[Records from a data source]
+---+

-- ==== Sys2Proof/Machine/Blocking.lean ====
section
/-! DEFINITION. The blocking stage (R224, R225): EXP2, LOG2, RCP and RSQRT on FP32 patterns. Where Table 7.4 gives an exact or special
result it is that; elsewhere it is the free value of Config for the input where that meets the table's bound, and the least value that
meets it otherwise. Bounds on irrational values are enclosed outwards, to far below one unit in the last place. -/

namespace Sys2Proof.Machine

/-- A finite FP32 pattern as a signed number in the order of the values. -/
def key32 (b : Nat) : Int := if b.testBit 31 then -Int.ofNat (b % 2 ^ 31) else Int.ofNat (b % 2 ^ 31)
/-- The pattern of a signed number. -/
def unkey32 (k : Int) : Nat := if k < 0 then 2 ^ 31 + k.natAbs else k.toNat

/-- The greatest finite FP32 pattern not above n · 2^q. -/
def floor32 (n : Nat) (q : Int) : Nat :=
  if n = 0 then 0
  else
    let t := topExp n q
    if t > 127 then 0x7F7FFFFF
    else if t < -149 then 0
    else
      let qq := max (t - 23) (-149)
      let fr := if qq ≤ q then n <<< (q - qq).toNat else n >>> (qq - q).toNat
      if t < -126 then fr else ((t + 127).toNat <<< 23) ||| (fr % 2 ^ 23)

/-- Whether a pattern's value is n · 2^q. -/
def isExact32 (b n : Nat) (q : Int) : Bool :=
  match fp32.value b with
  | .fin _ m e => let (z, _) := sumFin false m e true n q; z == 0
  | .zero _ => n == 0
  | _ => false

/-- The least FP32 pattern not below n · 2^q. -/
def ceil32 (n : Nat) (q : Int) : Nat := let b := floor32 n q; if isExact32 b n q then b else b + 1

/-- The greatest signed number whose value is not above z · 2^q. -/
def keyFloor (z q : Int) : Int := if z < 0 then -Int.ofNat (ceil32 z.natAbs q) else Int.ofNat (floor32 z.natAbs q)
/-- The least whose value is not below it. -/
def keyCeil (z q : Int) : Int := -keyFloor (-z) q

/-- The free value where its order lies within bounds, else the lower bound. -/
def within32 (raw : Nat) (lo hi : Int) : Nat := if lo ≤ key32 raw ∧ key32 raw ≤ hi then raw else unkey32 lo

/-- 2^(f / 2^60) · 2^128 for f below 2^60, from below, or from above. -/
def pow2Frac (up : Bool) (f : Nat) : Nat :=
  let u := b2n up
  ((List.range 60).foldl (fun (acc : Nat × Nat) i =>
    let r := Nat.sqrt (acc.1 <<< 128) + u
    (r, if f.testBit (59 - i) then ((acc.2 * r) >>> 128) + u else acc.2)) (2 ^ 129, 2 ^ 128)).2

/-- EXP2 of an ordinary input n·m·2^e with −150 < x < 128, not an integer. -/
def exp2Ord (raw : Nat) (neg : Bool) (m : Nat) (e : Int) : Nat :=
  let z : Int := if neg then -Int.ofNat m else Int.ofNat m
  let x := if -60 ≤ e then z * 2 ^ (e + 60).toNat else z / 2 ^ (-60 - e).toNat
  let at' := fun (up : Bool) (y : Int) => (pow2Frac up (y % 2 ^ 60).toNat, y / 2 ^ 60 - 128)
  let (l, ql) := at' false x
  let (h, qh) := at' true (x + 1)
  if x / 2 ^ 60 ≥ -126 then
    within32 raw (keyCeil (l * (2 ^ 22 - 1)) (ql - 22)) (keyFloor (h * (2 ^ 22 + 1)) (qh - 22))
  else
    let one := 2 ^ 149
    let lo := Int.ofNat (l * one) / 2 ^ (-ql).toNat
    let hi := Int.ofNat (h * one) / 2 ^ (-qh).toNat + 1
    within32 raw lo hi

/-- EXP2. -/
def exp2f (b : Nat) : Nat :=
  match fp32.value b with
  | .nan => fp32.nanBits
  | .inf n => if n then 0 else fp32.infBits false
  | .zero _ => 0x3F800000
  | .fin n m e =>
    let t := topExp m e
    if t ≥ 8 then (if n then 0 else fp32.infBits false)
    else
      let k := roundAt m e 0
      let integer := decide (0 ≤ e) || m % 2 ^ (-e).toNat == 0
      if !n && decide (k ≥ 128) && (integer || decide (topExp m e ≥ 7)) then fp32.infBits false
      else if n && (FV.cmp (.fin false m e) (.fin false 150 0)) != some .lt then 0
      else if integer then fp32.ieee false 1 (if n then -Int.ofNat k else Int.ofNat k)
      else exp2Ord (Config.exp2Raw (BitVec.ofNat 32 b)).toNat n m e

/-- log2 of y / 2^128 with 1 ≤ y / 2^128 < 2, times 2^60, from below, or from above. -/
def log2Frac (up : Bool) (y : Nat) : Nat :=
  ((List.range 60).foldl (fun (acc : Nat × Nat) _ =>
    let s := ((acc.2 * acc.2) >>> 128) + b2n up
    if s ≥ 2 ^ 129 then (2 * acc.1 + 1, s / 2 + b2n up) else (2 * acc.1, s)) (0, y)).1 + b2n up

/-- LOG2. -/
def log2f (b : Nat) : Nat :=
  match fp32.value b with
  | .nan => fp32.nanBits
  | .inf n => if n then fp32.nanBits else fp32.infBits false
  | .zero _ => fp32.infBits true
  | .fin true _ _ => fp32.nanBits
  | .fin false m e =>
    let t := topExp m e
    if m = 2 ^ Nat.log2 m then fp32.ofValue (ofDyadic t 0)
    else
      let y := m <<< (128 - Nat.log2 m)
      let lo := t * 2 ^ 60 + Int.ofNat (log2Frac false y)
      let hi := t * 2 ^ 60 + Int.ofNat (log2Frac true y)
      let raw := (Config.log2Raw (BitVec.ofNat 32 b)).toNat
      if -4 ≤ t ∧ t < 4 then within32 raw (keyCeil (lo - 2 ^ 38) (-60)) (keyFloor (hi + 2 ^ 38) (-60))
      else within32 raw (keyFloor lo (-60)) (keyFloor hi (-60) + 1)

/-- RCP. -/
def rcpf (b : Nat) : Nat :=
  match fp32.value b with
  | .nan => fp32.nanBits
  | .inf n => fp32.zeroBits n
  | .zero n => fp32.infBits n
  | .fin n m e =>
    let sgn := b2n n <<< 31
    if m = 2 ^ Nat.log2 m then sgn ||| fp32.ieee false 1 (-topExp m e)
    else
      let q := 2 ^ 256 / m
      if topExp q (-256 - e) ≥ 128 then sgn ||| fp32.infBits false
      else
        let f := floor32 q (-256 - e)
        sgn ||| within32 ((Config.rcpRaw (BitVec.ofNat 32 b)).toNat % 2 ^ 31) (Int.ofNat f) (Int.ofNat f + 1)

/-- RSQRT. -/
def rsqrtf (b : Nat) : Nat :=
  match fp32.value b with
  | .nan => fp32.nanBits
  | .inf n => if n then fp32.nanBits else 0
  | .zero n => fp32.infBits n
  | .fin true _ _ => fp32.nanBits
  | .fin false m e =>
    let t := topExp m e
    if m = 2 ^ Nat.log2 m ∧ t % 2 = 0 then fp32.ieee false 1 (-(t / 2))
    else
      let (m, e) := if e % 2 = 0 then (m, e) else (2 * m, e - 1)
      let f := floor32 (Nat.sqrt (2 ^ 512 / m)) (-256 - e / 2)
      within32 (Config.rsqrtRaw (BitVec.ofNat 32 b)).toNat (Int.ofNat f) (Int.ofNat f + 1)

/-- A blocking function by its FN code. -/
def blocking (fn b : Nat) : Nat :=
  if fn = 0x20 then exp2f b else if fn = 0x21 then log2f b else if fn = 0x22 then rcpf b else rsqrtf b

end Sys2Proof.Machine
end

+---+

§ Your goal
Write every record out again exactly.

§ Solution to this problem
-- ==== Sys2Proof/Machine/Blocking.lean ====
section
/-! DEFINITION. The blocking stage (R224, R225): EXP2, LOG2, RCP and RSQRT on FP32 patterns. Where Table 7.4 gives an exact or special
result it is that; elsewhere it is the free value of Config for the input where that meets the table's bound, and the least value that
meets it otherwise. Bounds on irrational values are enclosed outwards, to far below one unit in the last place. -/

namespace Sys2Proof.Machine

/-- A finite FP32 pattern as a signed number in the order of the values. -/
def key32 (b : Nat) : Int := if b.testBit 31 then -Int.ofNat (b % 2 ^ 31) else Int.ofNat (b % 2 ^ 31)
/-- The pattern of a signed number. -/
def unkey32 (k : Int) : Nat := if k < 0 then 2 ^ 31 + k.natAbs else k.toNat

/-- The greatest finite FP32 pattern not above n · 2^q. -/
def floor32 (n : Nat) (q : Int) : Nat :=
  if n = 0 then 0
  else
    let t := topExp n q
    if t > 127 then 0x7F7FFFFF
    else if t < -149 then 0
    else
      let qq := max (t - 23) (-149)
      let fr := if qq ≤ q then n <<< (q - qq).toNat else n >>> (qq - q).toNat
      if t < -126 then fr else ((t + 127).toNat <<< 23) ||| (fr % 2 ^ 23)

/-- Whether a pattern's value is n · 2^q. -/
def isExact32 (b n : Nat) (q : Int) : Bool :=
  match fp32.value b with
  | .fin _ m e => let (z, _) := sumFin false m e true n q; z == 0
  | .zero _ => n == 0
  | _ => false

/-- The least FP32 pattern not below n · 2^q. -/
def ceil32 (n : Nat) (q : Int) : Nat := let b := floor32 n q; if isExact32 b n q then b else b + 1

/-- The greatest signed number whose value is not above z · 2^q. -/
def keyFloor (z q : Int) : Int := if z < 0 then -Int.ofNat (ceil32 z.natAbs q) else Int.ofNat (floor32 z.natAbs q)
/-- The least whose value is not below it. -/
def keyCeil (z q : Int) : Int := -keyFloor (-z) q

/-- The free value where its order lies within bounds, else the lower bound. -/
def within32 (raw : Nat) (lo hi : Int) : Nat := if lo ≤ key32 raw ∧ key32 raw ≤ hi then raw else unkey32 lo

/-- 2^(f / 2^60) · 2^128 for f below 2^60, from below, or from above. -/
def pow2Frac (up : Bool) (f : Nat) : Nat :=
  let u := b2n up
  ((List.range 60).foldl (fun (acc : Nat × Nat) i =>
    let r := Nat.sqrt (acc.1 <<< 128) + u
    (r, if f.testBit (59 - i) then ((acc.2 * r) >>> 128) + u else acc.2)) (2 ^ 129, 2 ^ 128)).2

/-- EXP2 of an ordinary input n·m·2^e with −150 < x < 128, not an integer. -/
def exp2Ord (raw : Nat) (neg : Bool) (m : Nat) (e : Int) : Nat :=
  let z : Int := if neg then -Int.ofNat m else Int.ofNat m
  let x := if -60 ≤ e then z * 2 ^ (e + 60).toNat else z / 2 ^ (-60 - e).toNat
  let at' := fun (up : Bool) (y : Int) => (pow2Frac up (y % 2 ^ 60).toNat, y / 2 ^ 60 - 128)
  let (l, ql) := at' false x
  let (h, qh) := at' true (x + 1)
  if x / 2 ^ 60 ≥ -126 then
    within32 raw (keyCeil (l * (2 ^ 22 - 1)) (ql - 22)) (keyFloor (h * (2 ^ 22 + 1)) (qh - 22))
  else
    let one := 2 ^ 149
    let lo := Int.ofNat (l * one) / 2 ^ (-ql).toNat
    let hi := Int.ofNat (h * one) / 2 ^ (-qh).toNat + 1
    within32 raw lo hi

/-- EXP2. -/
def exp2f (b : Nat) : Nat :=
  match fp32.value b with
  | .nan => fp32.nanBits
  | .inf n => if n then 0 else fp32.infBits false
  | .zero _ => 0x3F800000
  | .fin n m e =>
    let t := topExp m e
    if t ≥ 8 then (if n then 0 else fp32.infBits false)
    else
      let k := roundAt m e 0
      let integer := decide (0 ≤ e) || m % 2 ^ (-e).toNat == 0
      if !n && decide (k ≥ 128) && (integer || decide (topExp m e ≥ 7)) then fp32.infBits false
      else if n && (FV.cmp (.fin false m e) (.fin false 150 0)) != some .lt then 0
      else if integer then fp32.ieee false 1 (if n then -Int.ofNat k else Int.ofNat k)
      else exp2Ord (Config.exp2Raw (BitVec.ofNat 32 b)).toNat n m e

/-- log2 of y / 2^128 with 1 ≤ y / 2^128 < 2, times 2^60, from below, or from above. -/
def log2Frac (up : Bool) (y : Nat) : Nat :=
  ((List.range 60).foldl (fun (acc : Nat × Nat) _ =>
    let s := ((acc.2 * acc.2) >>> 128) + b2n up
    if s ≥ 2 ^ 129 then (2 * acc.1 + 1, s / 2 + b2n up) else (2 * acc.1, s)) (0, y)).1 + b2n up

/-- LOG2. -/
def log2f (b : Nat) : Nat :=
  match fp32.value b with
  | .nan => fp32.nanBits
  | .inf n => if n then fp32.nanBits else fp32.infBits false
  | .zero _ => fp32.infBits true
  | .fin true _ _ => fp32.nanBits
  | .fin false m e =>
    let t := topExp m e
    if m = 2 ^ Nat.log2 m then fp32.ofValue (ofDyadic t 0)
    else
      let y := m <<< (128 - Nat.log2 m)
      let lo := t * 2 ^ 60 + Int.ofNat (log2Frac false y)
      let hi := t * 2 ^ 60 + Int.ofNat (log2Frac true y)
      let raw := (Config.log2Raw (BitVec.ofNat 32 b)).toNat
      if -4 ≤ t ∧ t < 4 then within32 raw (keyCeil (lo - 2 ^ 38) (-60)) (keyFloor (hi + 2 ^ 38) (-60))
      else within32 raw (keyFloor lo (-60)) (keyFloor hi (-60) + 1)

/-- RCP. -/
def rcpf (b : Nat) : Nat :=
  match fp32.value b with
  | .nan => fp32.nanBits
  | .inf n => fp32.zeroBits n
  | .zero n => fp32.infBits n
  | .fin n m e =>
    let sgn := b2n n <<< 31
    if m = 2 ^ Nat.log2 m then sgn ||| fp32.ieee false 1 (-topExp m e)
    else
      let q := 2 ^ 256 / m
      if topExp q (-256 - e) ≥ 128 then sgn ||| fp32.infBits false
      else
        let f := floor32 q (-256 - e)
        sgn ||| within32 ((Config.rcpRaw (BitVec.ofNat 32 b)).toNat % 2 ^ 31) (Int.ofNat f) (Int.ofNat f + 1)

/-- RSQRT. -/
def rsqrtf (b : Nat) : Nat :=
  match fp32.value b with
  | .nan => fp32.nanBits
  | .inf n => if n then fp32.nanBits else 0
  | .zero n => fp32.infBits n
  | .fin true _ _ => fp32.nanBits
  | .fin false m e =>
    let t := topExp m e
    if m = 2 ^ Nat.log2 m ∧ t % 2 = 0 then fp32.ieee false 1 (-(t / 2))
    else
      let (m, e) := if e % 2 = 0 then (m, e) else (2 * m, e - 1)
      let f := floor32 (Nat.sqrt (2 ^ 512 / m)) (-256 - e / 2)
      within32 (Config.rsqrtRaw (BitVec.ofNat 32 b)).toNat (Int.ofNat f) (Int.ofNat f + 1)

/-- A blocking function by its FN code. -/
def blocking (fn b : Nat) : Nat :=
  if fn = 0x20 then exp2f b else if fn = 0x21 then log2f b else if fn = 0x22 then rcpf b else rsqrtf b

end Sys2Proof.Machine
end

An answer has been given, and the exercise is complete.